IT (ITOps) operations are always rooted in data collection and analysis. Artificial intelligence (AI) and machine learning (ML) are being applied to allow a new class of Ops tools to actually learn and improve from the data they collect. Advances are not coming too soon, as the IT crisis created by the COVID-19 pandemic forced organizations to stand up for widely distributed applications and infrastructure. The emerging layer of ITOps tool called AIOps promises a solution to sudden complexity.

David Linthicum, in his recently published report “Best practices in moving from ITOps to AIOps”, explores the journey IT organizations face as they seek to leverage ML and interact. Autonomous systems to speed diagnostics, reduce downtime, optimize infrastructure and predict challenges.

Linthicum divides this journey into four phases: ITOps, Emerging AIOps, Advanced AIOps and Future AIOps. This process begins with a traditional approach built around IT monitoring, automating scripts and Manual Operations processes, and ends with a process-driven, automated workflow. business prediction and automation.

“Note that we shifted from the limitations of the traditional approach to using the emerging AI Activity,” writes Linthicum in the report, citing the infographic in Figure 1. “This has some core attributes, such as the ability to monitor systems using correlated data, automate the manual, the ability the AI ​​engine learns from the data, and the ability to deliver the bulk of the data. This function is on demand, according to the needs of the Ops groups. “

Figure 1: Stages of applying AIOps

Ultimately, the goal is to apply the concepts of automated computing, which deal with the self-managed properties of distributed computing resources and their ability to adapt to unpredictable changes in when hiding complexity from both the operator and the user. In other words, as Linthicum notes, “the ability to remove humans from the basic operational complexity.”

In the report, Linthicum offers best practices to help IT organizations embark on the AIOps journey. Tutorials begin with planning and measurement issues – review of business problems, course mapping to achieve AIOps, and enabled value processing. From there, he explored motion: Transforming into advanced concepts like predictive analytics and self-sufficiency while implementing a continual improvement process for AIOps and ensuring integration with other Ops tools. Ultimately, he urges introspection, value evaluation, and performance classification, and adopting a continuous cycle of the AIOps effort is going on.

As Linthicum observes, the use of the operational automation tool is a “must-have conclusion”, but that doesn’t mean it will come in time to address the facility’s soaring complexity. IT infrastructure. He urges organizations to map their AIOps journey early as a way to avoid being surprised.
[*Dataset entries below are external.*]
/-- Field outputs (R385 to R387, R394); group supplies and how the inputs sample then (R377, R389, R390). -/
def Obligations.FieldOutputs : Prop :=
  (∀ (s : State) (ch : Fin 32), detecting s ch = true → (s.die ch).stage = true → (s.die ch).latched = false →
    min ((s.die ch).tcnt + 1) 15 < chTcyc (s.die ch).cfg →
    Runs (.thermalCycle ch) s fun t => (t.die ch).tcnt = min ((s.die ch).tcnt + 1) 15 ∧ (t.die ch).ilim = true ∧
    (t.die ch).stage = true ∧ (t.die ch).latched = false ∧
    t.field.chans.toList.eraseIdx ch = s.field.chans.toList.eraseIdx ch ∧ t = { s with field := t.field }) ∧
  (∀ (s : State) (ch : Fin 32), detecting s ch = true → (s.die ch).stage = true → (s.die ch).latched = false →
    chTcyc (s.die ch).cfg ≤ min ((s.die ch).tcnt + 1) 15 →
    Runs (.thermalCycle ch) s fun t => (t.die ch).latched = true ∧ (t.die ch).stage = false ∧ (∀ m ∈ pairMates s ch,
    (t.die m).latched = true ∧ (t.die m).stage = false) ∧ (∀ n : Fin 32, n ≠ ch → n.val ∉ pairMates s ch →
    t.die n = s.die n) ∧ t.field.latchOffs = s.field.latchOffs ++ [(ch.val, 1)] ∧ t = { s with field := t.field }) ∧
  (∀ (s : State) (ch : Fin 32), detecting s ch = true → (s.die ch).stage = true → (s.die ch).latched = false →
    Runs (.groupOverload ch) s fun t => (t.die ch).latched = true ∧ (t.die ch).stage = false ∧ (∀ m ∈ pairMates s ch,
    (t.die m).latched = true ∧ (t.die m).stage = false) ∧ (∀ n : Fin 32, n ≠ ch → n.val ∉ pairMates s ch →
    t.die n = s.die n) ∧ t.field.latchOffs = s.field.latchOffs ++ [(ch.val, 2)] ∧ t = { s with field := t.field }) ∧
  (∀ (s : State) (ch : Fin 32), Runs (.tcntReset ch) s fun t => (t.die ch).tcnt = 0 ∧ (t.die ch).ilim = false ∧
    (t.die ch).latched = (s.die ch).latched ∧ t.field.chans.toList.eraseIdx ch = s.field.chans.toList.eraseIdx ch ∧
    t = { s with field := t.field }) ∧
  (∀ (s : State) (ch : Fin 32), detecting s ch = true → (s.die ch).stage = false → pairMates s ch = [] →
    (chWire (s.die ch).cfg = 1 → s.field.frDrive = true ∧ 48 < s.field.driveAge) → (s.die ch).feed = false →
    Runs (.externalFeed ch) s fun t => (t.die ch).feed = true ∧ (t.die ch).stage = false ∧
    t.field.chans.toList.eraseIdx ch = s.field.chans.toList.eraseIdx ch ∧ t = { s with field := t.field }) ∧
  (∀ (s : State) (ch : Fin 32), Runs (.externalFeedEnd ch) s fun t => (t.die ch).feed = false ∧
    (t.die ch).stage = (s.die ch).stage ∧ t = { s with field := t.field }) ∧
  (∀ (s : State) (ch : Fin 32), detecting s ch = true → (s.die ch).stage = true → bitsOf (s.die ch).cfg 12 1 = 1 →
    Runs (.openLoad ch) s fun t => (t.die ch).diag.testBit 6 = true ∧ (t.die ch).stage = true ∧
    t.field.chans.toList.eraseIdx ch = s.field.chans.toList.eraseIdx ch ∧ t = { s with field := t.field }) ∧
  (∀ (s : State) (g : Fin 4), (s.group g).low = false → Runs (.lplusLow g) s fun t => (t.group g).low = true ∧
    (t.group g).newLow = (s.group g).newLow + 1 ∧ (t.group g).phase = (s.group g).phase ∧
    t.field.chans = s.field.chans ∧ t = { s with field := t.field }) ∧
  (∀ (s : State) (g : Fin 4), Runs (.lplusLowEnd g) s fun t => (t.group g).low = false ∧
    (t.group g).phase = (s.group g).phase ∧ t.field.chans = s.field.chans ∧ t = { s with field := t.field }) ∧
  (∀ (s : State) (g : Fin 4) (i : Nat), (s.group g).phase ≠ .missing → i < 8 →
    Runs (.lplusMissing g) s fun t => (t.group g).phase = .missing ∧
    (t.group g).newMissing = (s.group g).newMissing + 1 ∧ (t.die (8 * g + i)).stage = false ∧ (∀ n : Fin 32,
    n.val / 8 ≠ g → (t.die n).stage = (s.die n).stage) ∧ (∀ n : Fin 32, (t.die n).pulsed = samplesPulsed t n) ∧
    t = { s with field := t.field }) ∧
  (∀ (s : State) (g : Fin 4), (s.group g).phase = .missing →
    Runs (.recoveryBegin g) s fun t => (t.group g).phase = .recovery ∧ (∀ n : Fin 32,
    t.die n = { s.die n with pulsed := samplesPulsed t n }) ∧ t = { s with field := t.field }) ∧
  (∀ (s : State) (g : Fin 4), (s.group g).phase = .recovery →
    Runs (.recoveryEnd g) s fun t => ((t.group g).phase = (if s.getBit R.FIO_XAUTO_AUTO g then .ok else .awaiting)) ∧
    (t.group g).newRecovered = (s.group g).newRecovered + 1 ∧ (∀ n : Fin 32,
    t.die n = { s.die n with pulsed := samplesPulsed t n }) ∧ t = { s with field := t.field })

/-- The metering inputs (R400 to R402); the value behind a filter,
a coil integrator or a delay is free (log 12); energies of a line cycle (R407 to R412). -/
def Obligations.MeterInputs : Prop :=
  (∀ (s : State) (i : Fin 24) (raw : Word) (ovr : Bool), inputClocked s i = true →
    s.flag (R.MTR_INCFG_HPF i) = false → s.get (R.MTR_INCFG_KIND i) ≠ 4 → s.flag (R.MTR_INCFG_PHC i) = false →
    Runs (.modulatorSample i raw ovr) s fun t => (t.meter.samples.toList.getD i 0 = (if s.flag (R.MTR_INST_FAULT i)
      then fZero false else (fMul (fOfInt ((if s.flag (R.MTR_INCFG_INV i) then -raw.toInt else raw.toInt) - s.getInt
      (R.MTR_INOFS_OFS i)) 35).val (BitVec.ofNat 36 (s.get (R.MTR_INSCL_SCALE i)))).val)) ∧ (∀ k : Fin 24, k ≠ i →
    t.meter.samples.toList.getD k 0 = s.meter.samples.toList.getD k 0) ∧ t.flag (R.MTR_INST_OVR i) = ovr ∧
    (ovr = true → t.flag R.MTR_EVT_OVR = true) ∧
    (t.get (R.MTR_INST_OVRCNT i) = (if ovr then (s.get (R.MTR_INST_OVRCNT i) + 1) % 2 ^ (R.MTR_INST_OVRCNT i).width
      else s.get (R.MTR_INST_OVRCNT i))) ∧ t.meter.fifo = s.meter.fifo ∧
    t.meter.chs.map (·.totals) = s.meter.chs.map (·.totals) ∧ t = { s with regs := t.regs, meter := t.meter } ∧ (∀ a,
    a ≠ (R.MTR_INST_OVR i).addr → a ≠ R.MTR_EVT_OVR.addr → t.reg a = s.reg a)) ∧
  (∀ (s : State) (i : Fin 24) (raw : Word) (ovr : Bool), inputClocked s i = true →
    (s.flag (R.MTR_INCFG_HPF i) = true ∨ s.get (R.MTR_INCFG_KIND i) = 4 ∨ s.flag (R.MTR_INCFG_PHC i) = true) →
    Runs (.modulatorSample i raw ovr) s fun t => (t.meter.samples.toList.getD i 0 = (if s.flag (R.MTR_INST_FAULT i)
      then fZero false else (fMul (fOfInt (signedOf 36 s.draw.1) 35).val (BitVec.ofNat 36 (s.get (R.MTR_INSCL_SCALE
      i)))).val)) ∧ (∀ k : Fin 24, k ≠ i → t.meter.samples.toList.getD k 0 = s.meter.samples.toList.getD k 0) ∧
    t.flag (R.MTR_INST_OVR i) = ovr ∧ (ovr = true → t.flag R.MTR_EVT_OVR = true) ∧
    (t.get (R.MTR_INST_OVRCNT i) = (if ovr then (s.get (R.MTR_INST_OVRCNT i) + 1) % 2 ^ (R.MTR_INST_OVRCNT i).width
      else s.get (R.MTR_INST_OVRCNT i))) ∧ t.meter.fifo = s.meter.fifo ∧
    t.meter.chs.map (·.totals) = s.meter.chs.map (·.totals) ∧ t.free = s.free + 1 ∧
    t = { s with regs := t.regs, meter := t.meter, free := t.free } ∧ (∀ a, a ≠ (R.MTR_INST_OVR i).addr →
    a ≠ R.MTR_EVT_OVR.addr → t.reg a = s.reg a)) ∧
  (∀ (s : State) (i : Fin 24), inputClocked s i = true → s.flag (R.MTR_INST_FAULT i) = false →
    Runs (.modulatorInputFault i) s fun t => t.flag (R.MTR_INST_FAULT i) = true ∧ t.getBit R.MTR_STAT_INFLT i = true ∧
    t.flag R.MTR_EVT_INFLT = true ∧ t.meter = s.meter ∧
    (s.meter.chs.all (fun c => sourceUnwatched s (.meter (16 * c.idx + 9))) = true → t = { s with regs := t.regs }) ∧
    (s.meter.chs.all (fun c => sourceUnwatched s (.meter (16 * c.idx + 9))) = true → (∀ a,
    a ≠ (R.MTR_INST_FAULT i).addr → a ≠ R.MTR_STAT_INFLT.addr → a ≠ R.MTR_EVT_INFLT.addr → t.reg a = s.reg a))) ∧
  (∀ (s : State) (i : Fin 24), s.metering = true →
    Runs (.modulatorFaultEnd i) s fun t => t.flag (R.MTR_INST_FAULT i) = false ∧ t.getBit R.MTR_STAT_INFLT i = false ∧
    t = { s with regs := t.regs } ∧ (∀ a, a ≠ (R.MTR_INST_FAULT i).addr → a ≠ R.MTR_STAT_INFLT.addr →
    t.reg a = s.reg a)) ∧
  (∀ (s : State) (m : Fin 24) (means : CycleMeans) (c : MeterCh) (w : List Word) (p q : Int) (noref : Bool) (ns :
      Nat), s.metering = true → s.meterCh m = some c → mtrWords s m = w →
    (p = ((mtrPhases w).map fun i => means.vi.getD i 0).sum) →
    (q = ((mtrPhases w).map fun i => means.vq.getD i 0).sum) →
    (noref = (belowPct (means.vv.getD 0 0) (mtrUdin w) 10 || decide (3 ≤ if 14290000 ≤ means.period ∧
    means.period ≤ 25000000 then 0 else c.badPeriods + 1))) → (ns = (if noref then mtrNominal w else means.period)) →
    (((mtrPhases w).all (fun i => decide (means.ii.getD i 0 * 2 ^ 560 < fMag (w.getD 3 0) * fMag (w.getD 3 0) * 10 ^
      12)) || decide (p.natAbs * 2 ^ 280 < fMag (w.getD 4 0) * 10 ^ 12)) = false) →
    Runs (.lineCycleEnd m means) s fun t => ((t.meterCh m).map (·.totals) = some (((List.range 8).map fun i =>
      (accStep (mtrUnit w) (c.totals.getD i 0) (c.residues.getD i 0) ((energies p q (natSqrt (p.natAbs ^ 2 + q.natAbs
      ^ 2) 120 0) ns).getD i 0))).map (·.1))) ∧
    ((t.meterCh m).map (·.residues) = some (((List.range 8).map fun i => (accStep (mtrUnit w) (c.totals.getD i 0)
      (c.residues.getD i 0) ((energies p q (natSqrt (p.natAbs ^ 2 + q.natAbs ^ 2) 120 0) ns).getD i 0))).map (·.2.1)))
      ∧ t.flag (R.MTR_CST_CREEP m) = false ∧ (s.flag R.MTR_TSEL_EN = false → t.meter.fifo = s.meter.fifo) ∧
    (t.meterCh m).map (·.meteredNs) = some (c.meteredNs + ns) ∧
    t.get (R.MTR_CCYC_COUNT m) = (s.get (R.MTR_CCYC_COUNT m) + 1) % 2 ^ 36 ∧
    (t.get (R.MTR_CST_QUAD m) = (if 0 ≤ p then (if 0 ≤ q then 0 else 3) else (if 0 ≤ q then 1 else 2))) ∧
    t.flag (R.MTR_CST_NOREF m) = noref ∧ (t.meterCh m).map (·.begins) = some c.begins ∧
    (bitsOf (w.getD 1 0) 21 3 = 0 → t = { s with regs := t.regs, meter := t.meter })) ∧
  (∀ (s : State) (m : Fin 24) (means : CycleMeans) (c : MeterCh) (w : List Word) (p q : Int) (noref : Bool) (ns :
      Nat), s.metering = true → s.meterCh m = some c → mtrWords s m = w →
    (p = ((mtrPhases w).map fun i => means.vi.getD i 0).sum) →
    (q = ((mtrPhases w).map fun i => means.vq.getD i 0).sum) →
    (noref = (belowPct (means.vv.getD 0 0) (mtrUdin w) 10 || decide (3 ≤ if 14290000 ≤ means.period ∧
    means.period ≤ 25000000 then 0 else c.badPeriods + 1))) → (ns = (if noref then mtrNominal w else means.period)) →
    (((mtrPhases w).all (fun i => decide (means.ii.getD i 0 * 2 ^ 560 < fMag (w.getD 3 0) * fMag (w.getD 3 0) * 10 ^
      12)) || decide (p.natAbs * 2 ^ 280 < fMag (w.getD 4 0) * 10 ^ 12)) = true) →
    Runs (.lineCycleEnd m means) s fun t => (t.meterCh m).map (·.totals) = some c.totals ∧
    (t.meterCh m).map (·.residues) = some c.residues ∧ t.flag (R.MTR_CST_CREEP m) = true ∧
    t.meter.fifo = s.meter.fifo ∧ (t.meterCh m).map (·.meteredNs) = some (c.meteredNs + ns) ∧
    t.get (R.MTR_CCYC_COUNT m) = (s.get (R.MTR_CCYC_COUNT m) + 1) % 2 ^ 36 ∧
    (t.get (R.MTR_CST_QUAD m) = (if 0 ≤ p then (if 0 ≤ q then 0 else 3) else (if 0 ≤ q then 1 else 2))) ∧
    t.flag (R.MTR_CST_NOREF m) = noref ∧ (t.meterCh m).map (·.begins) = some c.begins ∧
    (bitsOf (w.getD 1 0) 21 3 = 0 → t = { s with regs := t.regs, meter := t.meter }))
Learn more: Best practices for switching from ITOps to AIOps

Enhanced hardware and the future of software-defined storage – Gigaom

Always updating business technology trends

Get updates that impact your industry from our GigaOm Research Community

Join the community!

One of the most exciting announcements at VMworld this year is Project Monterey. In a nutshell, VMware wants to offload some high-demand operations to smart network interface cards (SmartNIC) and other types of accelerators. That way, the virtualization stack becomes more efficient and feature-rich, while also allowing for resource separation and aggregation. This description might seem a bit vague, but has a number of real-world benefits for users, including increased security and efficiency, as well as better resource management. And all of these happen simultaneously improving the cluster’s overall performance!
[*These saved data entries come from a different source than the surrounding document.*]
theorem fieldCommandFrame_runs (s : State) (hpow : s.powered = true) : Runs (.fieldCommandFrame true) s fun t =>
    t.flag R.FIO_STAT_RELEASE = t.field.frRelease ∧
    t.flag R.FIO_STAT_DRIVE = t.field.frDrive ∧ t.field.frCmd = s.field.cmd ∧ t.field.frFb = s.field.fbReq ∧
    t.field.frRelease = (s.flag R.SYS_STATE_RELEASED || s.cycle.heldRelease) ∧ t.field.frDrive = driveBit s ∧
    t.field.silent = false ∧ t.field.ackDue = 0 ∧ t.field.cfgDue = false ∧
    t.field.configured = (s.field.configured || s.field.cfgDue) ∧
    t.field.fallback = (s.field.fallback && !t.field.frRelease) ∧ t = { s with regs := t.regs, field := t.field } := by
  obtain ⟨hrel, hdrive, hwithin⟩ := fieldCommandFrame_shows s true
  obtain ⟨c, g, b, hfield⟩ := dieFrame_field (frameShown s) (frameSent s)
  have hshown : (frameShown s).field = s.field := (frameShown_within s).part .field
  rw [hshown] at hfield
  have hf := (congrArg State.field (fieldCommandFrame_eq s true)).trans hfield
  refine runs_of_powered rfl hpow (hwithin.part .pending) ?_
  generalize fieldCommandFrame s true = t at *
  rw [hrel, hdrive]
  refine ⟨?_, ?_, ?_, ?_, ?_, ?_, ?_, ?_, ?_, ?_, ?_, hwithin.eq_patch⟩
  all_goals rw [hf]; rfl

/-- A frame that the die does not take changes what is shown alone. -/
theorem fieldCommandFrame_lost (s : State) (hpow : s.powered = true) : Runs (.fieldCommandFrame false) s fun t =>
    t.flag R.FIO_STAT_RELEASE = (s.flag R.SYS_STATE_RELEASED || s.cycle.heldRelease) ∧ t.field = s.field ∧
    t = { s with regs := t.regs } := by
  obtain ⟨hrel, _, _⟩ := fieldCommandFrame_shows s false
  have hwithin : Within ⟨[], [.field R.FIO_STAT_RELEASE, .field R.FIO_STAT_DRIVE, .upTo R.FIO_CST_CMD 32]⟩ s
      (fieldCommandFrame s false) := by
    refine .trans ?_ ((frameShown_within s).mono (by decide))
    simp (disch := decide)
  exact runs_of_powered rfl hpow (hwithin.part .pending) ⟨hrel, hwithin.part .field, hwithin.eq_patch⟩

theorem statusFrameMissing_runs (s : State) (hpow : s.powered = true) : Runs .statusFrameMissing s fun t =>
    t.field.missed = s.field.missed + 1 ∧ t.field.chans = s.field.chans ∧
    (∀ n : Fin 32, chInput (fchWord s n) = true → t.flag (R.FIO_CDIAG_STALE n) = true) ∧
    t = { s with regs := t.regs, field := t.field } := by
  obtain ⟨hwithin, hloop⟩ := statusFrameMissing_within s
  have hfield : (statusFrameMissing s).field = { s.field with missed := s.field.missed + 1 } := hloop.part .field
  exact runs_of_powered rfl hpow (hwithin.part .pending) ⟨by rw [hfield], by rw [hfield],
    statusFrameMissing_stale s, hwithin.eq_patch⟩

theorem dieLinkLost_runs (s : State) (hpow : s.powered = true) (hm : 32 ≤ s.field.missed)
    (hl : s.field.linkLost = false) : Runs .dieLinkLost s fun t =>
    t.flag R.FIO_STAT_LINK = false ∧ t.flag R.FIO_EVT_LINKLOST = true ∧ t.field = { s.field with linkLost := true } ∧
    t = { s with regs := t.regs, field := t.field, records := t.records } := by
  have hrep : Within .report _ (dieLinkLost s) := dieLinkLost_eq s hm hl ▸ (within_journal (by decide)).mpr (.refl _ _)
  have hfield : (dieLinkLost s).field = { s.field with linkLost := true } := hrep.part .field
  have hwithin : Within (.or ⟨[.field], [.field R.FIO_STAT_LINK, .field R.FIO_EVT_LINKLOST]⟩ .report) s
      (dieLinkLost s) := by
    rw [dieLinkLost_eq s hm hl]
    simp (disch := decide)
  refine runs_of_powered rfl hpow (hwithin.part .pending) ⟨?_, ?_, hfield, hwithin.eq_patch⟩
  · rw [hrep.flag R.FIO_STAT_LINK, State.raise_eq, State.flag,
      State.get_set_addr _ _ _ _ (by decide), State.get_set_same _ _ _ (by decide)]
    rfl
  · rw [hrep.flag R.FIO_EVT_LINKLOST]
    exact State.flag_raise_same _ _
The idea is quite simple and the same approaches have been used many times in the past. Today’s multi-purpose CPUs are complex and can do many things in parallel, but like it or not, there are limitations and some shared resources. The more diverse the tasks CPU is required to perform, the more context it has to switch context, creating internal cache errors that slow down processing and decrease system performance.

From a storage, encryption, compression, protocol transformation and all the math around data protection put a strain on the CPU, leading to poorer overall system performance and performance. . In this regard, Project Monterey will bring these tasks off-load to specialized accelerators and hardware, allowing the system CPU to focus potential and increase efficiency to run applications.

Unfortunately, Project Monterey isn’t here yet, and we’ll need to wait a few months to see a production version of it. On the other hand, the technology is already available and several vendors in different sectors are working on the exact same model as Project Monterey.

Software + Hardware defined memory

Software is great, but software that can get the most out of hardware is better. For many years, we had hardware-based storage systems powered by CPUs and ASICs built to purpose, and this was the only way to deliver the power needed to get everything fast enough to works normally. The storage array’s operating system is specifically designed to work with the hardware and exploit every bit of it. Over time, thanks to the increase in the power of CPUs and network components, we discovered that ASICs (and other esoteric accelerators) were practically useless and more and more system architectures increased. The system is starting to focus on standard hardware. This has brought to the market an increasing number of “software-defined” solutions.

Everything worked pretty well with the hard drive until it appeared, in order of appearance, flash memory, NVMe and storage. It doesn’t happen quickly, in fact, adopting flash is quite slow because of its price at first, but things have changed completely over the past few years.

We now have 100Gb / s Ethernet (if not more!), NVMe and NVMe-oF (shorter and large parallel data paths) and faster memory than ever can be configured. looks like a RAM extension (Intel Optane). The amount of data these devices can manage is enormous. In order to keep the storage system balanced and efficient, we need to ensure that every component can receive high data flow without congestion. It’s a classic example of a history of repetition, some say.

A storage system defined using standard software (i.e. no acceleration) may use CPUs for general purposes because:

  • Slow hard drive (hundreds of IOPS)
  • Flash is faster but still manageable (up to tens of thousands of IOPS)
  • Relatively slow Ethernet (10Gb / s)
  • Protocols are designed to handle hard drives in a serial fashion (SCSI, SATA, etc.).

The day we unleash the power of next-generation memory options thanks to NVMe and faster networks (100Gb / s or more), all-in-one CPUs have become the bottleneck. At the same time, expanding the storage system requires more powerful and more expensive CPUs to function. At the end of the day, everyone wants to go faster, but no one wants to give up on data protection, data services, security, and data footprint optimization. Would you do that?

Some SDS vendors quickly got this and started building the next generation of systems that leverage accelerators to do more (and better) with less (power and space). .

Software + Hardware Optimized

I want to give you an example of the Lightbits Laboratory here. Lightbit’s LightOS is an innovative NVMe-based scaling software solution that aggregates NVMe devices on storage nodes and displays NVMe / TCP as its end-to-end protocol. It combines low latency and high performance of NVMe-oF (NVMe over fabric) storage with data services over standard Ethernet TCP / IP networks.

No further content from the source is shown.